Extracted data entries:

= Beginning of Section =

/-! ### advanceTo: changes what pass changes -/

@[simp] theorem advanceTo_pending (s : State) (e : Nat) : (advanceTo s e).pending = s.pending := pass_pending ..
@[simp] theorem advanceTo_free (s : State) (e : Nat) : (advanceTo s e).free = s.free := pass_free ..
@[simp] theorem advanceTo_ids (s : State) (e : Nat) : (advanceTo s e).ids = s.ids := pass_ids ..
@[simp] theorem advanceTo_mem (s : State) (e : Nat) : (advanceTo s e).mem = s.mem := pass_mem ..
@[simp] theorem advanceTo_prog (s : State) (e : Nat) : (advanceTo s e).prog = s.prog := pass_prog ..
@[simp] theorem advanceTo_poison (s : State) (e : Nat) : (advanceTo s e).poison = s.poison := pass_poison ..
@[simp] theorem advanceTo_mills (s : State) (e : Nat) : (advanceTo s e).mills = s.mills := pass_mills ..
@[simp] theorem advanceTo_race (s : State) (e : Nat) : (advanceTo s e).race = s.race := pass_race ..
@[simp] theorem advanceTo_hop (s : State) (e : Nat) : (advanceTo s e).hop = s.hop := pass_hop ..
@[simp] theorem advanceTo_pond (s : State) (e : Nat) : (advanceTo s e).pond = s.pond := pass_pond ..
@[simp] theorem advanceTo_links (s : State) (e : Nat) : (advanceTo s e).links = s.links := pass_links ..
@[simp] theorem advanceTo_pwr (s : State) (e : Nat) : (advanceTo s e).pwr = s.pwr := pass_pwr ..
@[simp] theorem advanceTo_clk (s : State) (e : Nat) : (advanceTo s e).clk = s.clk := pass_clk ..
@[simp] theorem advanceTo_thm (s : State) (e : Nat) : (advanceTo s e).thm = s.thm := pass_thm ..
@[simp] theorem advanceTo_flt (s : State) (e : Nat) : (advanceTo s e).flt = s.flt := pass_flt ..
@[simp] theorem advanceTo_bst (s : State) (e : Nat) : (advanceTo s e).bst = s.bst := pass_bst ..
@[simp] theorem advanceTo_moraine (s : State) (e : Nat) : (advanceTo s e).moraine = s.moraine := pass_moraine ..
@[simp] theorem advanceTo_bootno (s : State) (e : Nat) : (advanceTo s e).bootno = s.bootno := pass_bootno ..
@[simp] theorem advanceTo_mlr (s : State) (e : Nat) : (advanceTo s e).mlr = s.mlr := pass_mlr ..
@[simp] theorem advanceTo_sec (s : State) (e : Nat) : (advanceTo s e).sec = s.sec := pass_sec ..
@[simp] theorem advanceTo_realms (s : State) (e : Nat) : (advanceTo s e).realms = s.realms := pass_realms ..
@[simp] theorem advanceTo_pins (s : State) (e : Nat) : (advanceTo s e).pins = s.pins := pass_pins ..
@[simp] theorem advanceTo_out (s : State) (e : Nat) : (advanceTo s e).out = s.out := pass_out ..
@[simp] theorem advanceTo_glb_st (s : State) (e : Nat) : (advanceTo s e).glb.st = s.glb.st := pass_glb_st ..
@[simp] theorem advanceTo_glb_bootcode (s : State) (e : Nat) : (advanceTo s e).glb.bootcode = s.glb.bootcode := pass_glb_bootcode ..
@[simp] theorem advanceTo_glb_fgrade (s : State) (e : Nat) : (advanceTo s e).glb.fgrade = s.glb.fgrade := pass_glb_fgrade ..
@[simp] theorem advanceTo_glb_subsys (s : State) (e : Nat) : (advanceTo s e).glb.subsys = s.glb.subsys := pass_glb_subsys ..
@[simp] theorem advanceTo_glb_serial (s : State) (e : Nat) : (advanceTo s e).glb.serial = s.glb.serial := pass_glb_serial ..
@[simp] theorem advanceTo_glb_stat (s : State) (e : Nat) : (advanceTo s e).glb.stat = s.glb.stat := pass_glb_stat ..
@[simp] theorem advanceTo_glb_mask (s : State) (e : Nat) : (advanceTo s e).glb.mask = s.glb.mask := pass_glb_mask ..
@[simp] theorem advanceTo_glb_msix (s : State) (e : Nat) : (advanceTo s e).glb.msix = s.glb.msix := pass_glb_msix ..
@[simp] theorem advanceTo_glb_pba (s : State) (e : Nat) : (advanceTo s e).glb.pba = s.glb.pba := pass_glb_pba ..
@[simp] theorem advanceTo_glb_speed (s : State) (e : Nat) : (advanceTo s e).glb.speed = s.glb.speed := pass_glb_speed ..
@[simp] theorem advanceTo_glb_width (s : State) (e : Nat) : (advanceTo s e).glb.width = s.glb.width := pass_glb_width ..
@[simp] theorem advanceTo_glb_flit (s : State) (e : Nat) : (advanceTo s e).glb.flit = s.glb.flit := pass_glb_flit ..
@[simp] theorem advanceTo_glb_late (s : State) (e : Nat) : (advanceTo s e).glb.late = s.glb.late := pass_glb_late ..
@[simp] theorem advanceTo_glb_busMaster (s : State) (e : Nat) : (advanceTo s e).glb.busMaster = s.glb.busMaster := pass_glb_busMaster ..
@[simp] theorem advanceTo_glb_d3 (s : State) (e : Nat) : (advanceTo s e).glb.d3 = s.glb.d3 := pass_glb_d3 ..
@[simp] theorem advanceTo_glb_fw (s : State) (e : Nat) : (advanceTo s e).glb.fw = s.glb.fw := pass_glb_fw ..
@[simp] theorem advanceTo_glb_readies (s : State) (e : Nat) : (advanceTo s e).glb.readies = s.glb.readies := pass_glb_readies ..
@[simp] theorem advanceTo_glb_dma (s : State) (e : Nat) : (advanceTo s e).glb.dma = s.glb.dma := pass_glb_dma ..

/-- A moment that a command marks is reached, and the clock never goes back (R534). -/
theorem advanceTo_time (s : State) (e : Nat) (h : timeRuns s = true) :
    e ≤ (advanceTo s e).glb.time ∧ s.glb.time ≤ (advanceTo s e).glb.time := by
  rw [advanceTo, pass_time, if_pos h]; omega
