-- ==== Sys2Proof/Tests/Slice0.lean ====
section
/-!
SUPPORT. The author's own tests: the ill-formed encodings that WellFormed refuses, and for every statement with hypotheses a small
state and operands that meet them, with what the command then does. Expected values are worked out from the rules named.
-/
namespace Sys2Proof.Tests

set_option Elab.async false
open Sys2Proof.Machine

/-! ### Ill-formed encodings (R207, R213) -/

theorem test_illFormed_bfi : (Instr.bfi 5 1 2 32 32).wellFormed = false ∧ (Instr.bfi 5 1 2 31 32).wellFormed = true := by decide +kernel

theorem test_illFormed_waitEv : (Instr.waitEv 5 0 false true).wellFormed = false ∧
    (Instr.waitEv 5 1 false true).wellFormed = true := by decide +kernel

theorem test_illFormed_waitCnt : (Instr.waitCnt 5 0 false 0xFFFF true).wellFormed = false ∧
    (Instr.waitCnt 5 0 true 32 true).wellFormed = false ∧ (Instr.waitCnt 5 0 false 0xFFFE true).wellFormed = true := by decide +kernel

theorem test_illFormed_recv : (Instr.recv 5 0 0 false 0xFFFF true).wellFormed = false ∧
    (Instr.recv 5 0 0 true 32 true).wellFormed = false ∧ (Instr.recv 5 0 0 true 31 true).wellFormed = true := by decide +kernel

theorem test_illFormed_tokenAcq : (Instr.tokenAcq 5 false 0x3FF).wellFormed = false ∧
    (Instr.tokenAcq 5 true 32).wellFormed = false ∧ (Instr.tokenAcq 5 false 0x3FE).wellFormed = true := by decide +kernel

theorem test_illFormed_tokenRel : (Instr.tokenRel 5 false 0x3FF).wellFormed = false ∧
    (Instr.tokenRel 5 true 32).wellFormed = false ∧ (Instr.tokenRel 5 true 31).wellFormed = true := by decide +kernel

/-! ### States that the tests begin from -/

/-- Core `c` as `k`, a step of mill 7 in progress over region 0, the device RUNNING and every rail on. -/
def withCore (c : Nat) (k : Core) : State :=
  { State.reset with
    glb := { st := .running, busMaster := true, time := 5000, fw := true }
    regions := [(c / 256, { org := { shape := .full }, pwr := { rails := 15 }, race := { hub := true }, tok := { float := 40 } })]
    mills := [(7, { st := .running, cfg := { owner := true, slot := 3, region := c / 256, w := 16, h := 16 }, inStep := true })]
    cores := [(c, k)] }

/-- A core that issues bundle `pc` of a program of 20, with the scalars given. -/
def running (pc : Nat) (regs : List Nat) : Core :=
  { len := 20, scc := { pc := pc, run := .running, cycles := 3, regs := (regs.zipIdx.map fun p => (p.2, BitVec.ofNat 64 p.1)).filter (·.2 ≠ 0) } }

/-- Does the outcome answer a next state of which `p` holds? -/
def nextIs (o : Outcome) (p : State → Bool) : Bool := match o with | .next t => p t | _ => false

/-- A slot word: the fields given, each at its lowest bit (R202). -/
def word (fs : List (Nat × Nat)) : Nat := (fs.map fun p => p.1 * 2 ^ p.2).sum

/-- `s` with word `w` in slot `k` of the bundle at the program counter of core `c`, and NOP in the slots that hold nothing. -/
def holds (s : State) (c k w : Nat) : State :=
  { s with prog := s.prog ++ (((List.range 4).map fun i => (progAddr c + 16 * (coreOf s c).scc.pc + 4 * k + i, BitVec.ofNat 8 (w / 256 ^ i))).filter (·.2 ≠ 0)) }

/-- Instruction `i`, spelled by the fields given in slot `k` of core 5's bundle, takes effect, and `p` holds after it. -/
def Runs (s : State) (k : Fin 4) (fs : List (Nat × Nat)) (i : Instr) (p : State → Bool) : Prop :=
  TakesEffect (holds s 5 k.val (word fs)) 5 k i ∧ nextIs (exec i (holds s 5 k.val (word fs))) p = true

/-- The bundle that holds the instruction stalls with the cause and detail given. -/
def Stalls (s : State) (k : Fin 4) (fs : List (Nat × Nat)) (i : Instr) (cause detail : Nat) : Prop :=
  inTurn (holds s 5 k.val (word fs)) 5 k i = true ∧ (bundleStall (holds s 5 k.val (word fs)) 5).isSome = true ∧
  nextIs (exec i (holds s 5 k.val (word fs))) (fun t => (coreOf t 5).stall = cause && (coreOf t 5).detail = detail) = true

/-- The code and unit of the newest record. -/
def lastRec (s : State) : Rec := Tbl.get {} s.flt.ring ((s.flt.next + 255) % 256)

/-- A handle of `n` granules from granule `base` of space `sp`, with the rights RD and WR as given (R143). -/
def mkHandle (sp base n : Nat) (rd wr : Bool) : Handle :=
  { w0 := BitVec.ofNat 64 (sp + 16 + (if rd then 32 else 0) + (if wr then 64 else 0) + 256 * base), w1 := BitVec.ofNat 64 n }
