/-- The commands, in the order of the table's rows. -/
inductive Instr where
  | vaonInRegulation (straps : BitVec 2)
  | pwrgoodRise (fuseShadowOk : Bool)
  | rootPllLock
  | pllLockTimeout
  | pwrgoodFall
  | railTrip (rail : Rail)
  | resetNLow (aclk : Nat)
  | perstNLow (aclk : Nat)
  | pcieHotReset (cause : HotCause) (boot : BootReads)
  | functionLevelReset (boot : BootReads)
  | resetRelease (boot : BootReads)
  | bootRomComplete (sramWipeOk : Bool) (journalOk : BitVec 4)
  | hbmTrainingDone (trained : BitVec 8) (dramWipeOk : Bool)
  | startupComplete
  | pcieLinkTrained (lanes : Nat) (speed : BitVec 3) (flit : Bool)
  | pcieConfigRequest (r : CfgReq)
  | thermNAssert (celsius : Nat)
  | thermNRelease (celsius : Nat)
  | thermNDemandStart
  | thermNDemandEnd
  | thermalShutdown (celsius : Nat)
  | wakeNAssert (aclk : Nat)
  | smbReadGrade (pec : Bool)
  | smbReadSetPoints (pec : Bool)
  | smbReadAonStatus (pec : Bool)
  | smbWriteAonStatus (v : Byte) (pec : Pec)
  | smbGrant (body : List Byte) (pec : Pec)
  | smbReport
  | dbgTapReset (tckHigh : Nat)
  | dbgBypass
  | dbgIdcode
  | dbgChallenge (random : BitVec 256)
  | dbgUnlock (level : BitVec 2) (publicKey : List Byte) (signature : List Byte)
  | dbgUnlockVerified
  | dbgLockoutEnd
  | dbgLock
  | dbgRecover (header : List Byte) (image : List Byte)
  | dbgRead (target : DbgTarget)
  | dbgTsHalt (tile : BitVec 8)
  | dbgTsStep (tile : BitVec 8)
  | dbgFuseProgram (f : FuseWrite)
  | bistEntry
  | bar0BadAccess (read : Bool) (offset : BitVec 22) (len : Nat)
  | bar2FeedWrite (offset : BitVec 22) (data : List Byte)
  | bar4Read (offset : Nat) (len : Nat)
  | bar4Write (offset : Nat) (data : List Byte) (attr : WriteAttr)
  | msixUnmask (vector : BitVec 11)
  | msixTimeTrigger (ring : PacedRing)
  | writebackCoalesceExpiry (port : BitVec 6)
  | glbEnable
  | consistencyCheckDone (incarnation : W32)
  | glbPartReset (bits : BitVec 4)
  | partitionResetDone (p : BitVec 2)
  | feedPortOpen (port : BitVec 6) (ctl : W64)
  | feedPortClose (port : BitVec 6)
  | feedPortClosed (port : BitVec 6)
  | feedCqHeadWrite (port : BitVec 6) (head : W32)
  | feedDrHeadWrite (ring : BitVec 8) (v : W64)
  | errRingEnable (ringO : Bool)
  | errRingDisable (ringO : Bool)
  | errRingHeadWrite (ringO : Bool) (v : W64)
  | tileStallClr (tile : BitVec 8) (v : W64)
  | tileMeClr (tile : BitVec 8) (v : W64)
  | tileNumClr (tile : BitVec 8) (v : W64)
  | tileVcClr (tile : BitVec 8) (v : W64)
  | tileAtClr (tile : BitVec 8) (v : W64)
  | pciStallClr (v : W64)
  | glbBrClr (v : W64)
  | schdClr (v : W64)
  | schdObjClr (v : W64)
  | memClr (stack : BitVec 3) (v : W64)
  | pxClr (flash : Bool) (stack : BitVec 3) (v : W64)
  | flsClr (stack : BitVec 2) (v : W64)
  | fabClr (v : W64)
  | pwrClr (v : W64)
  | secClr (v : W64)
  | errClr (v : W64)
  | registerWrite (offset : BitVec 22) (eight : Bool) (v : W64)
  | feedTake (port : BitVec 6)
  | sysNop (h : CtlHdr) (a b c : W32)
  | sysQuery (h : CtlHdr) (a b c : W32)
  | sysRingOpen (h : CtlHdr) (a b c : W32) (x : W128)
  | sysRingClose (h : CtlHdr) (a b c : W32)
  | sysCtxOpen (h : CtlHdr) (a b c : W32)
  | sysCtxClose (h : CtlHdr) (a b c : W32)
  | seqOpen (h : CtlHdr) (a b c : W32) (x : W128)
  | seqPrompt (h : CtlHdr) (a b c : W32) (x : W128)
  | seqStart (h : CtlHdr) (a b c : W32)
  | seqPause (h : CtlHdr) (a b c : W32)
  | seqResume (h : CtlHdr) (a b c : W32)
  | seqCancel (h : CtlHdr) (a b c : W32)
  | seqClose (h : CtlHdr) (a b c : W32)
  | seqStop (h : CtlHdr) (a b c : W32)
  | seqPrio (h : CtlHdr) (a b c : W32)
  | seqQuery (h : CtlHdr) (a b c : W32)
  | ptPoolOpen (h : CtlHdr) (a b c : W32)
  | ptPoolClose (h : CtlHdr) (a b c : W32)
  | ptPoolStat (h : CtlHdr) (a b c : W32)
  | ptBind (h : CtlHdr) (a b c : W32)
  | ptRead (h : CtlHdr) (a b c : W32)
  | ptEdit (h : CtlHdr) (a b c : W32) (x : W128)
  | pageEditPrepared (seq : BitVec 22)
  | acctOpen (h : CtlHdr) (a b c : W32)
  | acctSet (h : CtlHdr) (a b c : W32)
  | acctGrant (h : CtlHdr) (a b c : W32)
  | acctClose (h : CtlHdr) (a b c : W32)
  | acctStat (h : CtlHdr) (a b c : W32)
  | msetLoad (h : CtlHdr) (a b c : W32)
  | msetSwap (h : CtlHdr) (a b c : W32)
  | msetDrain (h : CtlHdr) (a b c : W32)
  | msetQuery (h : CtlHdr) (a b c : W32)
  | objAlloc (h : CtlHdr) (a b c : W32) (x : W128)
  | dramZeroComplete (handle : BitVec 24)
  | objPromote (h : CtlHdr) (a b c : W32)
  | fetchComplete (handle : BitVec 24)
  | objEvict (h : CtlHdr) (a b c : W32)
  | evictionComplete (handle : BitVec 24)
  | objPin (h : CtlHdr) (a b c : W32)
  | objUnpin (h : CtlHdr) (a b c : W32)
  | objClean (h : CtlHdr) (a b c : W32)
  | objFree (h : CtlHdr) (a b c : W32)
  | objQuery (h : CtlHdr) (a b c : W32)
  | objSched (h : CtlHdr) (a b c : W32)
  | objFlErase (h : CtlHdr) (a b c : W32)
  | objFlQuery (h : CtlHdr) (a b c : W32)
  | objFlStore (h : CtlHdr) (a b c : W32)
  | flashEraseDone (stack : BitVec 2) (unit : BitVec 16) (pulses : Nat) (marginFails : Nat)
  | flashPageProgrammed (stack : BitVec 2) (loops : Nat) (marginFails : Nat)
  | flashRead (stack : BitVec 2) (unit : BitVec 16) (page : Nat) (codeword : Nat) (bitErrors : Nat)
  | flashReadRetry (stack : BitVec 2) (unit : BitVec 16) (page : Nat) (codeword : Nat) (errors : List Nat)
  | flashOpResume (stack : BitVec 2)
  | codeRegionFetch (address : Nat) (taken : Bool) (retries : Nat)
  | dmCopy (h : TileHdr) (a b c : W32) (x : W128)
  | dmStride (h : TileHdr) (a b c : W32) (x : W128)
  | dmTrans (h : TileHdr) (a b c : W32) (x : W128)
  | dmFill (h : TileHdr) (a b c : W32) (x : W128)
  | remoteIncrementArrive (tile : BitVec 8) (ctr : BitVec 6) (amount : BitVec 16)
  | hxEnd (h : TileHdr) (a b c : W32)
  | hxSet (h : TileHdr) (a b c : W32)
  | hxAdd (h : TileHdr) (a b c : W32)
  | hxBarrier (h : TileHdr) (a b c : W32)
  | hxTset (h : TileHdr) (a b c : W32)
  | hxTadd (h : TileHdr) (a b c : W32)
  | hxTload (h : TileHdr) (a b c : W32)
  | hxJump (h : TileHdr) (a b c : W32)
  | hxBranch (h : TileHdr) (a b c : W32)
  | hxLoop (h : TileHdr) (a b c : W32)
  | programFetchReturn (tile : BitVec 8)
  | mxLoads (h : TileHdr) (a b c : W32)
  | mxLoadArmed (tile : BitVec 8) (eng : BitVec 2)
  | mxPass (h : TileHdr) (a b c : W32)
  | mxWaveIssue (tile : BitVec 8) (eng : BitVec 2)
  | oabRowWrite (tile : BitVec 8) (eng : BitVec 2)
  | mxRegisterEmpty (tile : BitVec 8) (eng : BitVec 2)
  | mxDrain (h : TileHdr) (a b c : W32) (x : W128)
  | drainRowWrite (tile : BitVec 8) (eng : BitVec 2)
  | vxAdd (h : TileHdr) (a b c : W32) (x : W128)
  | vxMul (h : TileHdr) (a b c : W32) (x : W128)
  | vxFma (h : TileHdr) (a b c : W32) (x : W128)
  | vxMax (h : TileHdr) (a b c : W32) (x : W128)
  | vxMin (h : TileHdr) (a b c : W32) (x : W128)
  | vxCvt (h : TileHdr) (a b c : W32) (x : W128)
  | vxFunc (h : TileHdr) (a b c : W32) (x : W128)
  | vxReduce (h : TileHdr) (a b c : W32) (x : W128)
  | vxMaxabs (h : TileHdr) (a b c : W32) (x : W128)
  | vxNorm (h : TileHdr) (a b c : W32) (x : W128)
  | vxSoftmax (h : TileHdr) (a b c : W32) (x : W128)
  | vxSample (h : TileHdr) (a b c : W32) (x : W128)
  | vxWhisk (h : TileHdr) (a b c : W32) (x : W128)
  | vxWindow (h : TileHdr) (a b c : W32) (x : W128)
  | cvSetup (h : TileHdr) (a b c : W32) (x : W128)
  | cvFeed (h : TileHdr) (a b c : W32)
  | atRun (h : TileHdr) (a b c : W32) (x : W128)
  | atKvput (h : TileHdr) (a b c : W32) (x : W128)
  | atMerge (h : TileHdr) (a b c : W32) (x : W128)
  | stepBoundary (dom : Fin 5)
  | idleBoundaryTimer (dom : Fin 5)
  | gateGroupRelease (dom : Fin 5)
  | softStartRise (tile : BitVec 8)
  | pageCopyDone (seq : BitVec 22)
  | waitingRecordWrite (ring : BitVec 8)
  | stepRetire (dom : Fin 5) (energy : Nat)
  | stepWatchdog (dom : Fin 5)
  | dramRequest (stack : BitVec 3) (requests : List DramReq) (pc : BitVec 5) (cycle : DramCycle)
  | recoveryLineDone (handle : BitVec 24) (line : Nat) (data : Option Line)
  | refreshDue (stack : BitVec 3) (pc : BitVec 5)
  | stackTempRead (stack : BitVec 3) (celsius : BitVec 8)
  | migrationFrame (frame : FrameRead)
  | migrationComplete (stack : BitVec 3)
  | retrainStart (stack : BitVec 3) (channel : BitVec 4)
  | retrainDone (stack : BitVec 3) (channel : BitVec 4) (ok : Bool)
  | dramScrubFrame (stack : BitVec 3) (pc : BitVec 5) (err : ReadErrors)
  | flashScrubPage (stack : BitVec 2) (retries : List Nat)
  | portTrainingDone (port : BitVec 4) (goodLanes : BitVec 8) (peer : BitVec 12)
  | portRetryTimer (port : BitVec 4)
  | linkSilence (port : BitVec 4)
  | linkResend (port : BitVec 4)
  | frameForward (port : BitVec 4) (f : Frame)
  | fabData (port : BitVec 4) (f : Frame)
  | fabAck (port : BitVec 4) (f : Frame)
  | fabNack (port : BitVec 4) (f : Frame)
  | fabCredit (port : BitVec 4) (f : Frame)
  | fabBcast (port : BitVec 4) (f : Frame)
  | bcastJoin (port : BitVec 4) (f : Frame)
  | bcastEnd (port : BitVec 4) (f : Frame)
  | bcastBitmap (port : BitVec 4) (f : Frame)
  | bcastDone (port : BitVec 4) (f : Frame)
  | bcastTimeout (session : BitVec 8)
  | fabMirror (port : BitVec 4) (f : Frame)
  | fabMirrorAck (port : BitVec 4) (f : Frame)
  | fabGrant (port : BitVec 4) (f : Frame)
  | fabPing (port : BitVec 4) (f : Frame)
  | fabPong (port : BitVec 4) (f : Frame)
  | fabDeviceDown (port : BitVec 4) (f : Frame)
  | e2eTimeout (node : BitVec 12)
  | fabRoute (h : CtlHdr) (a b c : W32)
  | fabChanOpen (h : CtlHdr) (a b c : W32) (x : W128)
  | fabChanClose (h : CtlHdr) (a b c : W32)
  | fabBcastSend (h : CtlHdr) (a b c : W32)
  | fabBcastRecv (h : CtlHdr) (a b c : W32)
  | fabTwinJoin (h : CtlHdr) (a b c : W32)
  | fabTwinLeave (h : CtlHdr) (a b c : W32)
  | fabFailrec (h : CtlHdr) (a b c : W32)
  | fabNodeQuery (h : CtlHdr) (a b c : W32)
  | fastPeriod (est : FastIn)
  | slowPeriod
  | dividerApply (tile : BitVec 8)
  | estimatorWindow (estimate measured : Nat)
  | thermalLaw (celsius : Nat)
  | complianceInterval (milliwatts : Nat)
  | leaseExpiry
  | reportPeriod (milliwatts : Nat)
  | droopFire (tile : BitVec 8)
  | droopHoldEnd (tile : BitVec 8)
  | pwrStepTarget (h : CtlHdr) (a b c : W32)
  | pwrLimit (h : CtlHdr) (a b c : W32)
  | pwrQuery (h : CtlHdr) (a b c : W32)
  | pwrEnter (h : CtlHdr) (a b c : W32)
  | entryCommit (cclk : W32)
  | entryRefused (stop : EntryStop)
  | pwrWake (h : CtlHdr) (a b c : W32)
  | powerWake (source : BitVec 8)
  | powerExitComplete (imageOk : Bool)
  | grazeSample (r : GrazeReadings)
  | secExtend (h : CtlHdr) (a b c : W32)
  | secFwStage (h : CtlHdr) (a b c : W32)
  | secFwActivate (h : CtlHdr) (a b c : W32)
  | secFwAbort (h : CtlHdr) (a b c : W32)
  | secFwCommit (h : CtlHdr) (a b c : W32)
  | secLcAdvance (h : CtlHdr) (a b c : W32)
  | secQuote (h : CtlHdr) (a b c : W32) (x : W128)
  | quoteSigned (h : CtlHdr)
  | secCtxKey (h : CtlHdr) (a b c : W32) (x : W128)
  | ctxKeyReadDone (h : CtlHdr) (ok : Bool) (key : BitVec 512)
  | maintTest (h : CtlHdr) (a b c : W32)
  | fieldTestVerified (slot : BitVec 5)
  | fieldTestDone (slot : BitVec 5) (passed : Bool) (detail : W32) (reinitOk : Bool)
  | maintScrub (h : CtlHdr) (a b c : W32)
  | maintStop (h : CtlHdr) (a b c : W32)
  | maintQuery (h : CtlHdr) (a b c : W32)
  | sysrefLoss
  | sysrefReturn
  | vaonOutOfRegulation
  | smbusTimeout
  | hostReadCompletion (tag : Nat) (status : ReadStatus) (data : List Byte)
  | completionTimeout (tag : Nat)
  | objCleanComplete (handle : BitVec 24)
  deriving DecidableEq, Repr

= End of Section =

#### [REQUIRED ACTION]
In the entries above, find the line holding "seqPrompt (h : CtlHdr)" and the line holding "ptEdit (h : CtlHdr)"; print both of them and every line between, exactly, and nothing else.

#### [THE COMPLETED TASK]
  | seqPrompt (h : CtlHdr) (a b c : W32) (x : W128)
  | seqStart (h : CtlHdr) (a b c : W32)
  | seqPause (h : CtlHdr) (a b c : W32)
  | seqResume (h : CtlHdr) (a b c : W32)
  | seqCancel (h : CtlHdr) (a b c : W32)
  | seqClose (h : CtlHdr) (a b c : W32)
  | seqStop (h : CtlHdr) (a b c : W32)
  | seqPrio (h : CtlHdr) (a b c : W32)
  | seqQuery (h : CtlHdr) (a b c : W32)
  | ptPoolOpen (h : CtlHdr) (a b c : W32)
  | ptPoolClose (h : CtlHdr) (a b c : W32)
  | ptPoolStat (h : CtlHdr) (a b c : W32)
  | ptBind (h : CtlHdr) (a b c : W32)
  | ptRead (h : CtlHdr) (a b c : W32)
  | ptEdit (h : CtlHdr) (a b c : W32) (x : W128)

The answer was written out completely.